═════ MATERIAL FOR THIS EXERCISE ═════

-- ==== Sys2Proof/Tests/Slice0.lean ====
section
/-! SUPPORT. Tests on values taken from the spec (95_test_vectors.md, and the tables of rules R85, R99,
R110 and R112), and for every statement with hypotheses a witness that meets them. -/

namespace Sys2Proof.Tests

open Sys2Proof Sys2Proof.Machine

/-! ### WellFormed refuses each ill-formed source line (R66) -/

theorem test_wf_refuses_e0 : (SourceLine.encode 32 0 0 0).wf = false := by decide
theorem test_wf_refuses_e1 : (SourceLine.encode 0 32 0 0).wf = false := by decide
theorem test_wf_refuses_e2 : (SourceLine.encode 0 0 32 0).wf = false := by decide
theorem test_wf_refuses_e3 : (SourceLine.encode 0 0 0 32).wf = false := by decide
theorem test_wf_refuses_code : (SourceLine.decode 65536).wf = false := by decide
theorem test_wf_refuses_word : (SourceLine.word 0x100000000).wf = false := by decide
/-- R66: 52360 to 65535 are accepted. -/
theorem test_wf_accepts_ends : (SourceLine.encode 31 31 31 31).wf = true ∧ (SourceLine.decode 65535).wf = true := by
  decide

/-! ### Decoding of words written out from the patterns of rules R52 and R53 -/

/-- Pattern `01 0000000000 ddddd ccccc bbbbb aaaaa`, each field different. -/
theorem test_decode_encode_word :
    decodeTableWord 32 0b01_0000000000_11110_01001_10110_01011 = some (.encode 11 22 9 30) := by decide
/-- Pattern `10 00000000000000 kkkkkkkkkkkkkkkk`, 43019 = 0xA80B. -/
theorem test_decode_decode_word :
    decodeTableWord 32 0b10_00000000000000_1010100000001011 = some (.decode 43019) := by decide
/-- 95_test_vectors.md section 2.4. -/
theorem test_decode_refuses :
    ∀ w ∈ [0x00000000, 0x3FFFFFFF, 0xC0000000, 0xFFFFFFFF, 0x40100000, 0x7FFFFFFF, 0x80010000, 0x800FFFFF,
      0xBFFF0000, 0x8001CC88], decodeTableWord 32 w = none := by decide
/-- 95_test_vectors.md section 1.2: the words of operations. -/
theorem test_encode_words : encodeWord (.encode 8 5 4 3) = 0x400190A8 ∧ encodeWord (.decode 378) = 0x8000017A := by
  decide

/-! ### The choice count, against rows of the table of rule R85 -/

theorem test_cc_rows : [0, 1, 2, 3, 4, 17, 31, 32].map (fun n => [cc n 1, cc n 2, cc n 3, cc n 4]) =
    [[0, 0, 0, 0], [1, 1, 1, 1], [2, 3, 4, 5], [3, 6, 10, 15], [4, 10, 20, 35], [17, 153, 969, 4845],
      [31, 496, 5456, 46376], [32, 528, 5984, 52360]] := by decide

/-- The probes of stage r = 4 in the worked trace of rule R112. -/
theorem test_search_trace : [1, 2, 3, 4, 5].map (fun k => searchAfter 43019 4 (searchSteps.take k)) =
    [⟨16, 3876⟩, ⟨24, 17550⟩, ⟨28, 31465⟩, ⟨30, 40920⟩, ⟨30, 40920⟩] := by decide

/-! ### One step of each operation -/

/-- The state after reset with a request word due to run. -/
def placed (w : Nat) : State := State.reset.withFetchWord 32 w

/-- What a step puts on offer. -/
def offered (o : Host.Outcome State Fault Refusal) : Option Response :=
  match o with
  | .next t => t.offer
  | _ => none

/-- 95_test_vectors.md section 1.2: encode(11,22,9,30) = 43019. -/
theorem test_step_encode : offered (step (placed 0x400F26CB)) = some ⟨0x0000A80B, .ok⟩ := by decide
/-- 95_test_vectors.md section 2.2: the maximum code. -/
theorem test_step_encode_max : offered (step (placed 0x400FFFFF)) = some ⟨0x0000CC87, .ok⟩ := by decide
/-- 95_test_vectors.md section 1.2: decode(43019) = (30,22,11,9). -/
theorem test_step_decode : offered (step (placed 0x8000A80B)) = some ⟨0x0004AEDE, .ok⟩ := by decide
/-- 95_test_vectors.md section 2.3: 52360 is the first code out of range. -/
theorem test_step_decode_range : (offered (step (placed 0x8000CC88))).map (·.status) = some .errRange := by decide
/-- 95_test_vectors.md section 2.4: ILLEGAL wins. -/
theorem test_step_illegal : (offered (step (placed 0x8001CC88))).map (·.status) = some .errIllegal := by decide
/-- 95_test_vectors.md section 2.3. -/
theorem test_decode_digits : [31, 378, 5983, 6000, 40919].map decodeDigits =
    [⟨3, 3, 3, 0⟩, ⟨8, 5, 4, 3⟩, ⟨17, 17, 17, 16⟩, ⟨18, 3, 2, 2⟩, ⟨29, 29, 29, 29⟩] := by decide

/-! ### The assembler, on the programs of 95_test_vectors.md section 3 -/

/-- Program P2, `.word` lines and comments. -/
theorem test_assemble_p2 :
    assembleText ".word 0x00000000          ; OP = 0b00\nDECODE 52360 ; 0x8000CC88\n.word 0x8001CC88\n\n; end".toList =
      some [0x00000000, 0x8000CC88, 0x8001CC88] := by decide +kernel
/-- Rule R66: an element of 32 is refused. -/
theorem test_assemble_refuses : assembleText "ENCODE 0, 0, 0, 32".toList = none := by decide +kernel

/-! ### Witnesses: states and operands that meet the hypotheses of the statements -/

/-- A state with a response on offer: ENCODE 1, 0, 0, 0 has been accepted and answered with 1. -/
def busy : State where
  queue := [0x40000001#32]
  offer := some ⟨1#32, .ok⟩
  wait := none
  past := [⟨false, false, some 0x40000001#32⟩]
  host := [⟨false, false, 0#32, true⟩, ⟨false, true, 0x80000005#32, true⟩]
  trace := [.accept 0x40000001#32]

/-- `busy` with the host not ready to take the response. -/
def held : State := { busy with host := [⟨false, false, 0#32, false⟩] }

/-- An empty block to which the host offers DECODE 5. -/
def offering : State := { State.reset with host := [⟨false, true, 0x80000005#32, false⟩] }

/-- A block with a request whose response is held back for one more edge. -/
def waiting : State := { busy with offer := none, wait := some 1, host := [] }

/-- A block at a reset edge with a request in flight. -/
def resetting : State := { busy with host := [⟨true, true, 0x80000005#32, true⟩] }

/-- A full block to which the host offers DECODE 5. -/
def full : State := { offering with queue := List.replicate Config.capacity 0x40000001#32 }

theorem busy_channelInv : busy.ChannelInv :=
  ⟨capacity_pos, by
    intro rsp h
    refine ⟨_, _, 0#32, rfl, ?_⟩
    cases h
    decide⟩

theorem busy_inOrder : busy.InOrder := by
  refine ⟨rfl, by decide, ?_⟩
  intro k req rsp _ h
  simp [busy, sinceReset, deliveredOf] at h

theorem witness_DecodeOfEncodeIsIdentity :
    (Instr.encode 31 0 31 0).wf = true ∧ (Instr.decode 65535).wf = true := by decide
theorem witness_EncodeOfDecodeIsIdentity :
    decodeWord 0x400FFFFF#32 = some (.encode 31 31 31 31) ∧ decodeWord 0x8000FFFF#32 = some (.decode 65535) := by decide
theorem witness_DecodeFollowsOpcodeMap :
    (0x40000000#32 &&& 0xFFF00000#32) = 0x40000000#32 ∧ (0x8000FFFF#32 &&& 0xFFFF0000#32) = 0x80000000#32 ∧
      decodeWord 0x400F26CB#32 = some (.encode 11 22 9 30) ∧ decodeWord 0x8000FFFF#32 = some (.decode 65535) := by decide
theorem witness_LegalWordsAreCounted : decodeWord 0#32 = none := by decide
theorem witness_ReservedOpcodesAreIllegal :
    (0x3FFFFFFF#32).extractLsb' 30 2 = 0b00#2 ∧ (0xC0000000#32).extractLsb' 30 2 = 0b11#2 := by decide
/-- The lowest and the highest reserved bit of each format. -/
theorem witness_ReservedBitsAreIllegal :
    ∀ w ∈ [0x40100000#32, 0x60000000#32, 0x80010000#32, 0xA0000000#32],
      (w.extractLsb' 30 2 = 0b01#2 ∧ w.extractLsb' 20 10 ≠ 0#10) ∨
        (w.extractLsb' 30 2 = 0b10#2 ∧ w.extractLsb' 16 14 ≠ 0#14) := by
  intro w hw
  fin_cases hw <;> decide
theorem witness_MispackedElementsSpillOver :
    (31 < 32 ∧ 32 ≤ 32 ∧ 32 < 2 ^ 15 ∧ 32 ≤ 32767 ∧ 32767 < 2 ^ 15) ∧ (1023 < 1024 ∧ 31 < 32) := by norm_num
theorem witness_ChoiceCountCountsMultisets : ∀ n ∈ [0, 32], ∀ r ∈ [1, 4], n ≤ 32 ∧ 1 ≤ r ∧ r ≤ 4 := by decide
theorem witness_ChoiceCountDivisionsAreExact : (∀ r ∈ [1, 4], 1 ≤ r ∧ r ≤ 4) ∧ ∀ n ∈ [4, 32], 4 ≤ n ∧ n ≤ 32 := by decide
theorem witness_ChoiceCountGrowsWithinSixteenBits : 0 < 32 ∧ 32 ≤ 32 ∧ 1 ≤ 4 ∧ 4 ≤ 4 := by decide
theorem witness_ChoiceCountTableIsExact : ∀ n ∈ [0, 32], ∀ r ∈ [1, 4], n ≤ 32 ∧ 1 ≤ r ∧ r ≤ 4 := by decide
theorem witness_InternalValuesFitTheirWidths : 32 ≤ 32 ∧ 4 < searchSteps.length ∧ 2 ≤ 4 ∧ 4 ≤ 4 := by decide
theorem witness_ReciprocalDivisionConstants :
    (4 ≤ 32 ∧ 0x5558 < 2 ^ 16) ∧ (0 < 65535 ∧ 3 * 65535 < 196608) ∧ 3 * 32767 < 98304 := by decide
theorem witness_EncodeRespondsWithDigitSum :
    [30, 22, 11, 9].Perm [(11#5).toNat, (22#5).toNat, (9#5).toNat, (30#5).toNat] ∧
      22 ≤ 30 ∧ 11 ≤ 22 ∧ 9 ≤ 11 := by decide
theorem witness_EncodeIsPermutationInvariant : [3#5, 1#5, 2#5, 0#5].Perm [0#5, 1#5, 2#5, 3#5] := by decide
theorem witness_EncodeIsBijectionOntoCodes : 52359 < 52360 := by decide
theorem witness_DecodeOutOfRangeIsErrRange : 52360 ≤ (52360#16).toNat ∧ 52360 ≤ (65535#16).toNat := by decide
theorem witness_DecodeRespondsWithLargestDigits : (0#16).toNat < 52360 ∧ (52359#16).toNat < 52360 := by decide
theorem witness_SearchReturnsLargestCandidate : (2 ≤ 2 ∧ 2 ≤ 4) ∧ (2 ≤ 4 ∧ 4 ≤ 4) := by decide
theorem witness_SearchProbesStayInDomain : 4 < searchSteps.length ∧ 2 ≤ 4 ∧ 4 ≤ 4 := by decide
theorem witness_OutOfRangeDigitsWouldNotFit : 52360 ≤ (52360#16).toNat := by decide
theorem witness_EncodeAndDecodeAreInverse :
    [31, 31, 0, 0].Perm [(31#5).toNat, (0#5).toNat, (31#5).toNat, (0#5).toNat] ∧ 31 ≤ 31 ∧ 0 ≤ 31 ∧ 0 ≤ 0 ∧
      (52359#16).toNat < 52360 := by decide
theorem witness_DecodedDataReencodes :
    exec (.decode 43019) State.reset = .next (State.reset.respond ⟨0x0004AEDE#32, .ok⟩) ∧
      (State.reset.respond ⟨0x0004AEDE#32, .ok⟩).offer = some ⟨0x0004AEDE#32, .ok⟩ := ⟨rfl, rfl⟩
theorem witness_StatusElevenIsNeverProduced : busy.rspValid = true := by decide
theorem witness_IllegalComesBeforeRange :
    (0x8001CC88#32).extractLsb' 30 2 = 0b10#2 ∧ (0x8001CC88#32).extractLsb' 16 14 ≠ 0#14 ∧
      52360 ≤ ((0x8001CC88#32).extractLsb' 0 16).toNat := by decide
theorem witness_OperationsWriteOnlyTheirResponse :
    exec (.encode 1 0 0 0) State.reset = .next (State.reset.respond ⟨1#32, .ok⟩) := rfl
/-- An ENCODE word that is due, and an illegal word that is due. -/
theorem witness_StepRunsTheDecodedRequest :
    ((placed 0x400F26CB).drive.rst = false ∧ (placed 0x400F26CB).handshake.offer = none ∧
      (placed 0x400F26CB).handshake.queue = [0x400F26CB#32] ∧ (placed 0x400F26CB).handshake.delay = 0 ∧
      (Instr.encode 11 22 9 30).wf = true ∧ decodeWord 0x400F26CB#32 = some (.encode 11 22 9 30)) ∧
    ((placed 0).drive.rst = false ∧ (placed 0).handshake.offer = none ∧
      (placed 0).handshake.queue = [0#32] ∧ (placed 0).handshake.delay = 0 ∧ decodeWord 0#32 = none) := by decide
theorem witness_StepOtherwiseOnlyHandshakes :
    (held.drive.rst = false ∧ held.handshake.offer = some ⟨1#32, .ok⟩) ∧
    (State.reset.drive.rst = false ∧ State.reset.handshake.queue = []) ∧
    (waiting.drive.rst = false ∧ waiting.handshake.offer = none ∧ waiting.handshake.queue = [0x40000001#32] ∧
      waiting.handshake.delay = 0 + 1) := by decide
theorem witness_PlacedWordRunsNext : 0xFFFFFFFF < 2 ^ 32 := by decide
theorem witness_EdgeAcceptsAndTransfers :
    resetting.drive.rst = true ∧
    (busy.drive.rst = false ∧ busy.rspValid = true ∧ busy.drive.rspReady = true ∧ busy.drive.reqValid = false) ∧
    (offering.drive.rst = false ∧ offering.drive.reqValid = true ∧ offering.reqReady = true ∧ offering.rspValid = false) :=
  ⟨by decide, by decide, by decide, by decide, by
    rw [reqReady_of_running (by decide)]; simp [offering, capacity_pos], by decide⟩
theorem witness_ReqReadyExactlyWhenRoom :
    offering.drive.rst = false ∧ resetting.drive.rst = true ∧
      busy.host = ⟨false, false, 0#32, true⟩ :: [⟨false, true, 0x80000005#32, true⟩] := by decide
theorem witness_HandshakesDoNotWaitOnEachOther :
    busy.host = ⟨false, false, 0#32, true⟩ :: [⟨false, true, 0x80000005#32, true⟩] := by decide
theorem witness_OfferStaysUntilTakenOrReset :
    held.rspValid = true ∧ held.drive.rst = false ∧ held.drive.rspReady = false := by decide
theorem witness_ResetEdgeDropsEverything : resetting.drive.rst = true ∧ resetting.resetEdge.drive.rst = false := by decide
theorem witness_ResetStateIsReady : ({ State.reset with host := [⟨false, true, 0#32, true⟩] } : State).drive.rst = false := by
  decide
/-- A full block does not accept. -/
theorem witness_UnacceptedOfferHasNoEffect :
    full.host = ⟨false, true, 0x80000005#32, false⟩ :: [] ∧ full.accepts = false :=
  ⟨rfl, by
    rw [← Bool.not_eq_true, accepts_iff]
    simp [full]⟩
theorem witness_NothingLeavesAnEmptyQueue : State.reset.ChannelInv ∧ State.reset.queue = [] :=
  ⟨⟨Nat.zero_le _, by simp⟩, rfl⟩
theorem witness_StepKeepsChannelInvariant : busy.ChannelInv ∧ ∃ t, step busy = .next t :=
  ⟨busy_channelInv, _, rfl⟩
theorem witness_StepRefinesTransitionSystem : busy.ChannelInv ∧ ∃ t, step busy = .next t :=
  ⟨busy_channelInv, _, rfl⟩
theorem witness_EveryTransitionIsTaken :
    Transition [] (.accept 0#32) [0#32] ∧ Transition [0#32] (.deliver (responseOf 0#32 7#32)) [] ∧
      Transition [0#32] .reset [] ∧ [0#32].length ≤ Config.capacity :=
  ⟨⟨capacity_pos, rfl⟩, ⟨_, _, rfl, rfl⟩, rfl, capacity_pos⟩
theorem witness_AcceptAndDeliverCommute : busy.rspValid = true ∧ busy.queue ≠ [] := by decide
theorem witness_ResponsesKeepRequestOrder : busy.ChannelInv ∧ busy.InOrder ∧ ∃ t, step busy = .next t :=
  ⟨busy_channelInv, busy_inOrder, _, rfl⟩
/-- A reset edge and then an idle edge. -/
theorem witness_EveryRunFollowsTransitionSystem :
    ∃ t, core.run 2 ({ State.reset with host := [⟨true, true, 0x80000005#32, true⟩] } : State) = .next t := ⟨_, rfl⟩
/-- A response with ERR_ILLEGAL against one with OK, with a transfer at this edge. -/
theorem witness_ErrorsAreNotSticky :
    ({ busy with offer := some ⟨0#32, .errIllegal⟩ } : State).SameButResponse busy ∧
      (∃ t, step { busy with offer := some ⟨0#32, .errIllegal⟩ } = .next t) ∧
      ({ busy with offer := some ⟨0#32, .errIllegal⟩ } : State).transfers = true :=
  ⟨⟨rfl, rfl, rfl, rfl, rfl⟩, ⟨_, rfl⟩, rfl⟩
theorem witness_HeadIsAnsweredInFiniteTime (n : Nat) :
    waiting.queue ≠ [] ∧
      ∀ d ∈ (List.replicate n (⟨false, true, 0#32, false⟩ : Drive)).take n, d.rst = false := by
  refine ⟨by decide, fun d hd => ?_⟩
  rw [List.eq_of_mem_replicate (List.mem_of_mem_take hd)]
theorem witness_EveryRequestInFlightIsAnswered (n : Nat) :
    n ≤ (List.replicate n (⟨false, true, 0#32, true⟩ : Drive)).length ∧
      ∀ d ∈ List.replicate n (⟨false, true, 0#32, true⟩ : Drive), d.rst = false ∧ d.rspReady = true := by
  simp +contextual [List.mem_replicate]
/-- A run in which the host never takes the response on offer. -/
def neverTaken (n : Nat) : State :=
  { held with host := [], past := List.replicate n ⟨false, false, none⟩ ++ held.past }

═════
═════ MATERIAL FOR THIS EXERCISE ═════

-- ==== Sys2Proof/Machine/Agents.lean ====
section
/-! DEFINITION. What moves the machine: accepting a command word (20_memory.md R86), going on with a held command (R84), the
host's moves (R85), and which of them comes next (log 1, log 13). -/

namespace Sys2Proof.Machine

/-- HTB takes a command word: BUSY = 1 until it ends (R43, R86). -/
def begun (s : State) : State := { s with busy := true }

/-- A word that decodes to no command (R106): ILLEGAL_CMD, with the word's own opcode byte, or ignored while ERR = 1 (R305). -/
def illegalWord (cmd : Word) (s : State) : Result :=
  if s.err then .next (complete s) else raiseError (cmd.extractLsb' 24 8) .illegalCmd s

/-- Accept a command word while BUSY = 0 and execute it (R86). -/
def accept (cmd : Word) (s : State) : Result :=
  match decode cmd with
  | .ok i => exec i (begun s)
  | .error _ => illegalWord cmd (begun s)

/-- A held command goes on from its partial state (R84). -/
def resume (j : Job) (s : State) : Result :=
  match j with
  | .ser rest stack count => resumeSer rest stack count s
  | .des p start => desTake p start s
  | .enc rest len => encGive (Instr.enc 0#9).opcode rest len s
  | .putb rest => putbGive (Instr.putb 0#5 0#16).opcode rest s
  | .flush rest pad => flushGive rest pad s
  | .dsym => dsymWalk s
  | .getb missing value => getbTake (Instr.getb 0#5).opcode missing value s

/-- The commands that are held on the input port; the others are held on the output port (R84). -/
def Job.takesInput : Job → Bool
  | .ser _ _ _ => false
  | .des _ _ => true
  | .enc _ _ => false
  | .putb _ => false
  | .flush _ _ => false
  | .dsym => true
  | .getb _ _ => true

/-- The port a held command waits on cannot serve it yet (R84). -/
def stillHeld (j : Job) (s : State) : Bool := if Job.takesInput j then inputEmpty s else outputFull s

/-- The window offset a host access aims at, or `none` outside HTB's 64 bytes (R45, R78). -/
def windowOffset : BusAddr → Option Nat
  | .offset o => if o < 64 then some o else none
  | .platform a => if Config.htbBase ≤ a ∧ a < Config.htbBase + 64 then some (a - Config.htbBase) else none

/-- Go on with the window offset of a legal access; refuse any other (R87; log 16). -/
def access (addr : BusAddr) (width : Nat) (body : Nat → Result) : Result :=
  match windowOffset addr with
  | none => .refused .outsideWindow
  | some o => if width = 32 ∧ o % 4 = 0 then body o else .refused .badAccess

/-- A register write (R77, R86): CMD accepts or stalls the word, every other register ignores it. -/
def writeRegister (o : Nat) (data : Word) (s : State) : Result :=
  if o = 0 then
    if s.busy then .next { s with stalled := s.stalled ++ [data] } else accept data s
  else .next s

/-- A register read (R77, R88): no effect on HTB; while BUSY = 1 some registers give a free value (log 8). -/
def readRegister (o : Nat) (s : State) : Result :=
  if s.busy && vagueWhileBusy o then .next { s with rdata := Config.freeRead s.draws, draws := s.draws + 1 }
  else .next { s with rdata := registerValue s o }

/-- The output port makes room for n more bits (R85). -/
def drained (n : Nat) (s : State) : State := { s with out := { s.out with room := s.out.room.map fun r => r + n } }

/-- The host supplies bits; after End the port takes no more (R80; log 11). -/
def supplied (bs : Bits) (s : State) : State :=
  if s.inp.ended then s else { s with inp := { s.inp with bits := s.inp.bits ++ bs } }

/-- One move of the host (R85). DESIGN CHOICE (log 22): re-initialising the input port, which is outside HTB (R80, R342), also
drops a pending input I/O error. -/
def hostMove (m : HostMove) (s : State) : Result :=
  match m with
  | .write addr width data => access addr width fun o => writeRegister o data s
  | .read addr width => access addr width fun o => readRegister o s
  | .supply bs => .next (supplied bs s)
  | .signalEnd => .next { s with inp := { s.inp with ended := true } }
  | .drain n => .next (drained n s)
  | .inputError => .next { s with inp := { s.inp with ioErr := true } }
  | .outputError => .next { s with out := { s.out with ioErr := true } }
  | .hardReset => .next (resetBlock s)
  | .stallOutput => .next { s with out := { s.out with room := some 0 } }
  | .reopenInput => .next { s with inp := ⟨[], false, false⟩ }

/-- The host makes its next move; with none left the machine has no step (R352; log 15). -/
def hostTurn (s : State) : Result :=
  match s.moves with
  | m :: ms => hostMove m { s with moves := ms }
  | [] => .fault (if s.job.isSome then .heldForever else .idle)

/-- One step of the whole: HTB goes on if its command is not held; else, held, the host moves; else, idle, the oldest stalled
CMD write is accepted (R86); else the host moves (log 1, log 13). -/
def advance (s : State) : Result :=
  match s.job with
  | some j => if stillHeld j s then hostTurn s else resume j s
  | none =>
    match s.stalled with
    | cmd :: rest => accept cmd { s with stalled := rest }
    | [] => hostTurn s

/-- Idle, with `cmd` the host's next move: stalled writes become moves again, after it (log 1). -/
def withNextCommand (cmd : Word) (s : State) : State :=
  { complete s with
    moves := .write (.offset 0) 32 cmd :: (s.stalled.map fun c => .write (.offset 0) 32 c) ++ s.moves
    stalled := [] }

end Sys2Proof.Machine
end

═════

Considering each line of the records on its own, count those that contain "rules" and give only that number.

■ **EXERCISE ANSWER**:
2